La polea se tensó, quedando únicamente dos sogas afirmadas a ella.
Aria sintió una tensión en su garganta y se petrificó.
—Ja… —Zuhon rompió el silencio con una risa baja y divertida—.
Al fin.
—¡Bien!
¡Bien!
—exclamó la alquimista, alterada—.
Tuve que extraer corazones humanos para elaborar una receta del tomo de Aldamer.
¡Pero eso fue lo único que hice!
Sé que fue deshonesto y no tengo excusas, pero… yo no los maté.
—Suspiró—.
Permítame contarle todo lo que sucedió, por favor.
Juro que nunca quise hacerle daño a nadie.
El gobernador apenas movió un músculo.
—Bien.
Entonces dinos, señorita Rayzen de Koro Pacis.
—Su tono se tornó seco e impaciente—.
¿Cómo fue que se volvió una Dyalquimista?
¿Y qué fue lo que sucedió en Blutmar?
Aria tomó aire, intentando recuperar el aliento.
—A ver, supongo que todo empezó cuando tenía diez años, fue cuando decidí convertirme en alquimista y… —¿Qué?
¡No, no!
—La voz del gobernador explotó con incredulidad, retumbando en la plaza—.
¡Dudo mucho que todo haya empezado a tus malditos diez años!
No hace falta ir tan atrás.
—Oh… está bien —dijo Aria.
Zuhon y Stephir solo se habían visto una vez, pero intercambiaron una mirada de incredulidad como si se conocieran de toda la vida.
El gobernador Doss inclinó la cabeza, entornando los ojos.
—Remítase a lo sucedido en Blutmar.
¿Está bien?
Aria asintió.
—Sí, bien.
Como usted ya dijo, me gradué hace algunos meses y conseguí mi primer contrato oficial de parte del alcalde de Blutmar hace unas semanas.

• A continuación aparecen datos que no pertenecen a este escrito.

/-- A logical core (spec/00 R2 R6). -/
structure Core where
  ccycle : DWord
  /-- Sixteen bind records of eight words (spec/13 R342). -/
  binds : List (List Word)
  clm : List Host.Cell
  clmP : List Nat
  scr : List Host.Cell
  scrP : List Nat
  /-- Scratch ways of the hamper and the group that holds them (spec/05 R148 R150). -/
  ways : Nat
  holder : Option Nat
  icache : List Line
  /-- Launch last placed on the core (spec/15 R375). -/
  lastLaunch : Option Nat
  /-- What a fetch that misses the caches reads: memory as it stood when the caches were last invalidated; none before
  that (spec/15 R375). -/
  code : Option CodeView
  /-- Pages (address-space tag and number of 16 KiB) on which a fetch has waited for fault service since then, each with
  memory as it stood at its first fetch after the service (assumption 13). -/
  late : List (Nat × Nat × Option CodeView)
  /-- Copy queues cq0 to cq3, the matrix queue, the hamper control queue: selectors 0 to 5 of R233; then the core's
  commands at its packet unit. -/
  queues : List (List Cmd)
  seqs : List Nat
  qstat : List QStat
  nextOrd : Nat
  active : Plane
  shadow : Plane
  acm : List AcmRow
  pool : List NReq
  tile : Option NTile
  dcache : List (NKey × List Word)
  rays : List RaySlot
  /-- Round-robin pointer of the mangle (spec/08 R237). -/
  mangle : Nat
  dbg : Debug
  /-- Temperature sample in thousandths of a degree, refresh class, since when below the fall threshold, clock held
  (spec/14 R369). -/
  temp : Int
  rclass : Nat
  below : Option Nat
  held : Bool
  /-- Refresh takes more than the commitments leave: the target falls each millisecond until the class does (spec/14 R372). -/
  slowed : Bool
  /-- Firmware has decided to retire the core (spec/16 R391). -/
  retiring : Bool
deriving DecidableEq, Repr

/-- A core after power-on: nothing bound, nothing held (spec/13 R342, spec/15 R374). sr.ccycle, the temperature sample
and the class have no reset value of the manual's: zero (DESIGN CHOICE, assumption 2). -/
def Core.reset : Core :=
  { ccycle := 0#64, binds := List.replicate 16 (List.replicate 8 0#32), clm := [], clmP := [], scr := [], scrP := [],
    ways := 0, holder := none, icache := [], lastLaunch := none, code := none, late := [], queues := List.replicate 7 [],
    seqs := List.replicate 7 0, qstat := [], nextOrd := 0, active := Plane.empty, shadow := Plane.empty, acm := [],
    pool := [], tile := none, dcache := [], rays := [], mangle := 0, dbg := Debug.clear, temp := 0, rclass := 0,
    below := none, held := false, slowed := false, retiring := false }

/-! ### Jobs, queues, launches -/

/-- A job (spec/13 R331, spec/16 R387). -/
structure Job where
  live : Bool
  tag : Nat
  root : Nat
  wtab : Nat
  qtab : Nat
  qcount : Nat
  saveb : Nat
  savel : Nat
  key : Word
  /-- Physical frame of the job's die-table copy. -/
  frame : Nat
  /-- Queue entries completed (spec/13 R339). -/
  counter : Word
  /-- A JOB_DESTROY waits for the job's work to end: port and tag of its request (spec/16 R387). -/
  ending : Option (Nat × Word)
deriving DecidableEq, Repr

/-- State of a queue entry that the device has taken (spec/13 R334). -/
inductive EntState where
  | waiting | started | done
deriving DecidableEq, Repr

/-- A taken queue entry that has not completed. -/
structure Taken where
  index : Nat
  kind : Nat
  after : Bool
  words : List Word
  st : EntState
  /-- The launch, graph or stream it started. -/
  ref : Nat
  /-- Device time at which a WAIT times out; 0 for none. -/
  deadline : Nat
deriving DecidableEq, Repr

/-- A completion that is not yet written: words w0 to w7 of spec/13 R335, PH excepted. -/
structure Comp where
  words : List Word
deriving DecidableEq, Repr

/-- Queue q of the device: the job it belongs to and its index in the job's queue table, where its context lies
(spec/13 R331 Table 13.1), the entries taken and the completions to write. -/
structure Queue where
  num : Nat
  job : Nat
  idx : Nat
  taken : List Taken
  comps : List Comp
deriving DecidableEq, Repr

/-- A launch (spec/13 R336 to R339). -/
structure Launch where
  job : Nat
  /-- The sixty-four words of the launch record. -/
  words : List Word
  /-- Queue and entry index, or graph and node. -/
  queue : Nat
  index : Nat
  graph : Option (Nat × Nat)
  /-- Physical address of firmware's copy of the record (R342). -/
  lrec : Nat
  /-- The column set: the allocation number of each core (R336), as admission read it. -/
  csetNums : List Nat
  /-- Groups never placed yet: the next group index; groups flushed or unplaced again. -/
  next : Nat
  again : List Nat
  completed : Word
  /-- Groups whose binding the host has refused: no new request until some group leaves (R363). -/
  bindRefused : List Nat
  cancelled : Bool
  faulted : Option Rec
  anyCancelled : Bool
  ended : Bool
  /-- Tree context (spec/07 R215). -/
  tree : Option Nat
  /-- Sum of refresh charges in µs, a fraction (spec/14 R372). -/
  charge : Nat × Nat
deriving DecidableEq, Repr

inductive NodeState where
  | waiting | running | ok | failed | dropped
deriving DecidableEq, Repr

/-- A graph (spec/13 R338). -/
structure Graph where
  job : Nat
  queue : Nat
  index : Nat
  id : Word
  nodes : Nat
  base : DWord
  states : List NodeState
  counter : Word
  status : Nat
  ended : Bool
  /-- The first fault record of its nodes (R335). -/
  first : Option Rec := none
deriving DecidableEq, Repr

/-- Members of a host-assisted request (spec/13 R363): parked lanes of a wave, gather requests, ray slots, a copy or matrix
command, a group to bind, a victim, a refit list, the repair replay. -/
inductive ReqBody where
  | wave (g w : Nat)
  | gather (core : Nat)
  | ray (core : Nat)
  | command (g w pend : Nat)
  | bind (launch gidx : Nat)
  | preempt (victim requester allowed : Nat)
  | refit (die : Nat)
  | repair
deriving DecidableEq, Repr

/-- An outstanding request. -/
structure Request where
  id : Nat
  typ : Nat
  job : Nat
  body : ReqBody
  /-- Body in the save pool: offset and bytes. -/
  off : Nat
  len : Nat
  /-- Hardware mode: firmware serves it (spec/13 R362). -/
  hw : Bool
  /-- The fault records that it carries. -/
  recs : List Rec
deriving DecidableEq, Repr

/-! ### Device units -/

/-- A phase-tree context (spec/07 R215). -/
structure Tree where
  owner : Option Nat
  tph : BitVec 16
  armed : Bool
  rld : List Nat
  cnt0 : List Nat
  cnt1 : List Nat
deriving DecidableEq, Repr

def Tree.empty : Tree :=
  { owner := none, tph := 0#16, armed := false, rld := List.replicate 112 0, cnt0 := List.replicate 112 0,
    cnt1 := List.replicate 112 0 }

/-- A triangle of a packet (spec/12 R315): snapped vertices, depths, TID, rectangle. -/
structure Tri where
  x : List Int
  y : List Int
  z : List Word
  tid : Nat
  rxlo : Nat
  rxhi : Nat
  rylo : Nat
  ryhi : Nat
deriving DecidableEq, Repr

/-- A visibility packet (spec/12 R315 Table 12.5). -/
structure Packet where
  seq : Nat
  mesh : Nat
  gdie : Nat
  tris : List Tri
  bytes : Nat
  /-- Where it lies in the spill area, when it is not in the die's own buffer (R319). -/
  spill : Option Nat := none
deriving DecidableEq, Repr

/-- What a region-crossbar path carries: a packet, or a closing token (none is Closed). -/
inductive XBody where
  | packet (p : Packet)
  | token (t : Option Nat)
deriving DecidableEq, Repr

structure XMsg where
  stream : Nat
  gdie : Nat
  sdie : Nat
  body : XBody
deriving DecidableEq, Repr

/-- A candidate of the reprojection: where it lands, depth, upper word of its sample (spec/12 R324). -/
structure Cand where
  x : Nat
  y : Nat
  zn : Nat
  hi : Nat
deriving DecidableEq, Repr

/-- What one shading die keeps for a stream (spec/12 R318 R319 R324): `spilled` is the bytes of its packets in the spill area. -/
structure DieFrame where
  tokens : List (Option Nat)
  pkts : List Packet
  spilled : Nat
  ready : Bool
deriving DecidableEq, Repr

/-- A packet stream (spec/12 R309). -/
structure Stream where
  isOpen : Bool
  job : Nat
  queue : Nat
  index : Nat
  words : List Word
  map : List Byte
  tokens : List (Option Nat)
  dies : List DieFrame
  fault : Bool
  late : Nat
  drop : Nat
  /-- Holes that the reprojection of the frame has found. -/
  holes : Nat
  rdone : Bool
  /-- The candidates of every die, once they are sent (R324). -/
  sent : Option (List Cand) := none
deriving DecidableEq, Repr

def Stream.idle : Stream :=
  { isOpen := false, job := 0, queue := 0, index := 0, words := [], map := [], tokens := [], dies := [], fault := false,
    late := 0, drop := 0, holes := 0, rdone := false }

/-- A command in a geometry die's packet unit (spec/12 R314 R316); `final` once a FINAL token is sent. -/
structure GCmd where
  gdie : Nat
  group : Nat
  wave : Nat
  pend : Nat
  dreg : Nat
  close : Bool
  words : List Word
  final : Bool
  /-- The frame of a final token has ended, with this status. -/
  result : Option Nat
deriving DecidableEq, Repr

/-- A refit command of a memory die (spec/11 R305 R306). -/
structure Refit where
  die : Nat
  job : Nat
  group : Nat
  wave : Nat
  pend : Nat
  dreg : Nat
  words : List Word
  started : Bool
  /-- Next node to examine for EXPECT = 0; nodes whose last child has arrived. -/
  next : Nat
  ready : List Nat
  boxes : List (Nat × List Word)
  flagged : List Nat
  rootDone : Bool
  status : Nat
  /-- The fault-service request that the engine waits for. -/
  request : Option Nat
deriving DecidableEq, Repr

/-- A reduction in a write queue (spec/06 R178 R179). -/
structure RedEnt where
  /-- Number of the aligned 4-byte word that it reduces. -/
  word : Nat
  f : Nat
  data : Word
  /-- The groups whose reductions it carries, for their completion (spec/13 R340). -/
  groups : List Nat := []
deriving DecidableEq, Repr

/-- The same for a word of a host-window line: the peer, and the number of the word in its memory. -/
structure HostRed where
  peer : Nat
  word : Nat
  f : Nat
  data : Word
  groups : List Nat
deriving DecidableEq, Repr

/-- A host-window line held by the LLC (spec/06 R176): its queue pair and port, the remote key it was filled with, bytes and
which are dirty, numbers of the aligned 8-byte words that carry the poison mark. -/
structure HostLine where
  peer : Nat
  key : Word := 0#32
  line : Nat
  bytes : List (Nat × Byte × Bool)
  marks : List Nat := []
deriving DecidableEq, Repr

/-- Where a translation is cached (spec/06 R172): the L1 of a partition, or the L2 of a core. -/
inductive TlbAt where
  | l1 (core part : Nat)
  | l2 (core : Nat)
deriving DecidableEq, Repr

/-- A cached translation (spec/06 R172): tag, first address and size of the page, leaf entry. -/
structure Tlb where
  place : TlbAt
  tag : Nat
  base : Nat
  size : Nat
  leaf : DWord
  /-- Physical address of the leaf entry. -/
  at_ : Nat
deriving DecidableEq, Repr

/-- A table entry in the page-walk cache of a die (spec/06 R172): the level of the table that it names, the first address of
the range that this table maps, the table's address. -/
structure WalkEnt where
  die : Nat
  tag : Nat
  lvl : Nat
  base : Nat
  table : Nat
deriving DecidableEq, Repr

/-- Lanes of a wave, as parties that read copies: launch, group index, wave, lanes. -/
structure Reader where
  launch : Nat
  gidx : Nat
  wave : Nat
  lanes : Mask
deriving DecidableEq, Repr

/-- A hamper copy of a line from which lanes of the core may still read an older value: a line of an Open frame (spec/12
R322), or another line that plain loads read (spec/07 R192 R195). `marks` are its poisoned words; `hidden` are the lanes that
may not read it, since they have acquired or have seen newer bytes of it. -/
structure HCopy where
  core : Nat
  line : Nat
  bytes : List Byte
  marks : List Nat
  frame : Bool
  hidden : List Reader := []
deriving DecidableEq, Repr

/-- A column allocation (spec/05 R154, spec/16 R387). -/
structure ColAlloc where
  num : Nat
  job : Nat
  core : Nat
  base : Nat
  units : Nat
deriving DecidableEq, Repr

inductive ColState where
  | notReady | replaying | ready
deriving DecidableEq, Repr

/-- An entry of the die table (spec/16 R390). -/
structure Die where
  pres : Bool
  kind : Nat
  pos : Nat
  en : BitVec 13
  spr : Nat
  ret : Nat
  rpr : Nat
deriving DecidableEq, Repr

/-- The product mixes (spec/00 R3). -/
inductive Mix where
  | g2s8m4 | g1s4m2 | g0s8m4
deriving DecidableEq, Repr

/-- Boot state (spec/16 R388 R389 R394). -/
inductive Boot where
  | off
  | rom
  | requesting (reason : Nat)
  | receiving (host len : Nat) (store : Bool) (got : List Byte) (last : Nat)
  /-- The verified image is being written to the NOR. -/
  | storing (img : List Byte)
  | running
deriving DecidableEq, Repr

Solicitaba a una alquimista y yo fui la única que se postuló, así que no fue difícil conseguir el trabajo.
Cuando aceptaron la solicitud tomé el prim… —carraspeó la garganta y se corrigió—.
Quiero decir, el segundo tren hacia Blutmar.
—¿Y qué paso con el primero?
—preguntó Stephyr curiosa.
—Lo perdí.
—Carajo, esto va a ser largo… —espetó Zuhon.